2010 Symposium: Health Law and The Elderly
Co-chairs: Professors Thaddeus Pope and John Culhane
Each year, the Law School, in cooperation with the Law Review, sponsors symposia that is held at the Law School. This event brings together experts to speak on various facets of timely legal issues. The expert presentations inspire both solicited and unsolicited articles for publication in a subsequent Law Review Volume. Continuing Legal Education (CLE) credits are available for attending such symposia, and the regional Continuing Legal Education organizations work with the Law School to promote this event. Please click the links above for information on this year’s event.
PREVIOUS SYMPOSIA
2009 Symposium: The Child Witness
Symposium Co-Chairs: Professors John Nivala and Jules Epstein
Overview
Law, psychology, advocacy and ethics are all engaged, and have particular applications and impacts, when the witness at a trial is a child. This symposium will address the constellation of issues surrounding child witness testimony – the psychology of children and the inter-related issues of competence and taint; issues of child interviewing and the courtroom presentation of child witness testimony; the child witness, hearsay, and the Confrontaiton guarantee; and ethical issues arising when the witness is a child. The approach will be multi-disciplinary, appropriate for lawyers, para-legals, child advocates, and court personnel.

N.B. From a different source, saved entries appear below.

/-! ### The losses of the supplies (R193, R194) -/

/-- R193, R194: the loss of the logic supply leaves everything but the outputs as it stands, and from then on
no command but a power-on or the loss of the backup supply changes anything; the backup's loss alone discards
nothing; where both are absent, lost in either order, the Retained Store's contents are gone (those shown are
the model's choice, log entry 26) and its latch is set, so that the next power-on restores nothing. -/
def Obligations.SupplyLosses : Prop :=
  let discarded (r : RetainedStore) : RetainedStore :=
    { r with kept := Kept.cleared, check := Kept.cleared.checkWord, latch := true }
  (∀ s : State, s.powered = true → ∃ t, exec .logicSupplyLoss s = .next t ∧ t.powered = false ∧
    t.retained = (if s.retained.vbakAbsent = true then discarded s.retained else s.retained) ∧
    Frame [.powered, .pins, .free, .retained] nothing s t ∧ t.ram = s.ram) ∧
  (∀ s : State, ∃ t, exec .backupSupplyLoss s = .next t ∧
    t.retained = (if s.powered = true then { s.retained with vbakAbsent := true }
      else discarded { s.retained with vbakAbsent := true }) ∧
    Frame [.retained] nothing s t ∧ t.ram = s.ram) ∧
  (∀ (vsup : Nat) (s : State), s.powered = true →
    ∃ a b c d u v, exec .backupSupplyLoss s = .next a ∧ exec .logicSupplyLoss a = .next b ∧
      exec (.powerOn vsup) b = .next u ∧ exec .logicSupplyLoss s = .next c ∧
      exec .backupSupplyLoss c = .next d ∧ exec (.powerOn vsup) d = .next v ∧
      u.retained.result = .none ∧ v.retained.result = .none) ∧
  (∀ (c : Instr) (s : State), s.powered = false → (∀ v, c ≠ .powerOn v) → c ≠ .backupSupplyLoss →
    exec c s = .next s)

/-- R19, R195 to R197 and the power-on rules of the chapters: what POWER_ON leaves, whatever stood before.  The
values of `rx`, `tx`, `cycle`, `queue` and of the other blocks for which the chapters give none are the model's
choice (log entries 29, 45 and 47), and so are that the waiting commands stay (log entry 31), the list of ranges
by which a store is LOST (log entry 27), and that a part which still has its logic supply keeps its store
although VBAK is noted absent (log entry 49). -/
def Obligations.PowerOn : Prop :=
  ∀ (vsup : Nat) (s : State), ∃ t, exec (.powerOn vsup) s = .next t ∧
    t.pending = s.pending ∧ t.powered = true ∧ t.Inv ∧ t.handsLegal ∧ t.Shown ∧ t.Coherent ∧
    -- R19, step 5: the hands, and the restored records that are presented again
    (∀ i : Slot, Memory.readWord t.ram (requestBase i) = 0x000A ∧ Memory.readWord t.ram (boxBase i) = 0x000C ∧
      Memory.readWord t.ram (recordBase i) =
        if ((pick t.store.places i).any fun h => !h.collected) = true then 0x000A else 0x000C) ∧
    (∀ i : Place, Memory.readWord t.ram (boardBase i) = 0x000C) ∧
    (∀ (i : Slot) (h : HeldRecord), pick t.store.places i = some h → h.collected = false → presents i h t) ∧
    -- R19, step 1: every byte that is in no hand, no field of a block and no field of such a record reads 0
    (∀ a : Nat,
      (∀ i : Slot, ¬ bytesAt (requestBase i) 2 a ∧ ¬ bytesAt (boxBase i) 2 a ∧ ¬ bytesAt (recordBase i) 2 a) →
      (∀ i : Place, ¬ bytesAt (boardBase i) 2 a) →
      (∀ c : Nat × Nat, c ∈ [(partBase, 14), (linkBase, 30), (meterBase, 64), (shiftBase, 46), (emergencyBase, 20)] →
        ¬ bytesAt c.1 c.2 a) →
      (∀ (i : Slot) (h : HeldRecord), pick t.store.places i = some h → h.collected = false →
        ∀ r ∈ recordRuns h, ¬ bytesAt (recordBase i + r.1) r.2.length a) →
      Memory.get t.ram a = 0) ∧
    (∀ a : Nat, a ∈ [partBase, linkBase, meterBase, shiftBase, emergencyBase] →
      Memory.readWord t.ram a = 2) ∧
    t.port.attnMask = 0 ∧ t.pins.attnN = true ∧ t.port.order = [] ∧ t.port.faultCount = 0 ∧
    t.port.lastFault = 0 ∧ t.port.posWritten = none ∧ t.port.posCopy = none ∧
    t.port.attention = (if t.store.anyUncollected then News.record.mask else 0) |||
      (if t.emergency.kept.state = .alerting then News.emergency.mask else 0) ∧
    t.settings = { part := .config, working := none, result := .none, failedAt := 0 } ∧
    t.rx = {} ∧ t.tx = {} ∧ t.time = {} ∧ t.cycle = {} ∧ t.queue = {} ∧ t.link = {} ∧ t.msgs = {} ∧
    t.limiter = {} ∧ t.note = none ∧ t.mail = {} ∧ t.due = {} ∧ t.chime = {} ∧ t.lampTaken = false ∧
    t.supply = { state := .ok, lowRun := 0, highRun := 0, runLowest := 255, lowest := min 255 vsup } ∧
    t.retained.latch = false ∧
    t.retained.result = (if s.retained.latch then .none
      else if s.retained.kept.checkWord ≠ s.retained.check ∨ s.retained.kept.inRange = false then .lost
      else .restored) ∧
    (t.retained.result = .restored →
      t.store = s.retained.kept.store ∧
      t.fare = (if s.retained.kept.fare.meter = .hired then
        { s.retained.kept.fare with
          meter := .stopped
          trip := { s.retained.kept.fare.trip with
            marks := { s.retained.kept.fare.trip.marks with interrupted := true } } }
        else s.retained.kept.fare) ∧
      t.emergency = { kept := { s.retained.kept.emergency with
        state := if s.retained.kept.emergency.state = .idle then .idle else .alerting } }) ∧
    (t.retained.result ≠ .restored →
      t.store = {} ∧ t.fare = { nextTrip := 1 } ∧ t.emergency = { kept := {} }) ∧
    t.offers = { offDutyGate := t.fare.duty == .off, emergencyGate := t.emergency.kept.state != .idle }

/-! ### The memory port -/

/-- R4: a host write to a data word of a slot. -/
def Obligations.SlotDataWrite : Prop :=
  ∀ (a : WordAddr) (v : Word) (s : State), s.powered = true → s.Inv → slotDataAddr a = true →
    ∃ t, exec (.hostSlotDataWrite a v) s = .next t ∧
      if heldByApp s.ram (slotBase a) = true then
        hostRead a t = v ∧ gains 0 s t ∧ Frame ends (bytesAt (byteOffset a) 2) s t
      else faulted (byteOffset a) s t

/-- R2, R9: a host write to a fixed block or an Offer Board slot, the Position Block's change count among
them. -/
def Obligations.FixedBlockWrite : Prop :=
  (∀ (a : WordAddr) (v : Word) (s : State), s.powered = true → s.Inv → fixedBlockAddr a = true →
    ∃ t, exec (.fixedBlockWrite a v) s = .next t ∧
      if hostBlock a = true then
        hostRead a t = v ∧ gains 0 s t ∧
        t.port.posWritten = (if byteOffset a = positionBase ∧ v.toNat % 2 = 0 then some s.time.seconds
          else s.port.posWritten) ∧
        Frame (withEnds [.posWritten]) (bytesAt (byteOffset a) 2) s t
      else faulted (byteOffset a) s t) ∧
  (∀ (v : Word) (s : State), s.powered = true → s.Inv →
    ∃ t, exec (.positionBlockWrite v) s = .next t ∧
      Memory.readWord t.ram positionBase = v.toNat ∧ gains 0 s t ∧
      t.port.posWritten = (if v.toNat % 2 = 0 then some s.time.seconds else s.port.posWritten) ∧
      Frame (withEnds [.posWritten]) (bytesAt positionBase 2) s t)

2008 Symposium: Living with Climate Change:
Legal Challenges in a Warmer World
Symposium Chair: Professor Kenneth Kristl
Overview
The scientific consensus is clear: climate change is a serious and immediate problem. There is growing acknowledgement that climate change calls for an active and considered response from many sectors of society. Yet even as we develop strategies to reduce limate change and its impact, there can be no avoiding the fact that temperatures will rise. Living with Climate Change: Legal Challenges in a Warmer World will focus on how the law can both mitigate climate change and adapt to the consequences of the warmer world it will bring. The Symposium will take a multifaceted approach, addressing the impacts of climate change on a wide array of legal areas and examining how ideas and approaches drawn from different areas of the law can be employed to combat the problem.
2007 Symposium: Cross-examination:
The Great (?) Engine for Truth Determination
Symposium Chairs: Professors Jules Epstein and John Nivala
Overview
Wigmore (and others before and since) have hailed cross examination as the greatest legal engine ever invented for the discovery of truth. But, one can question that proposition even though it continues to pervade national jurisprudence. This symposium will examine cross examination—its historic roots, its perceived effectiveness and demonstrated inadequacies, and its role in the electronic age.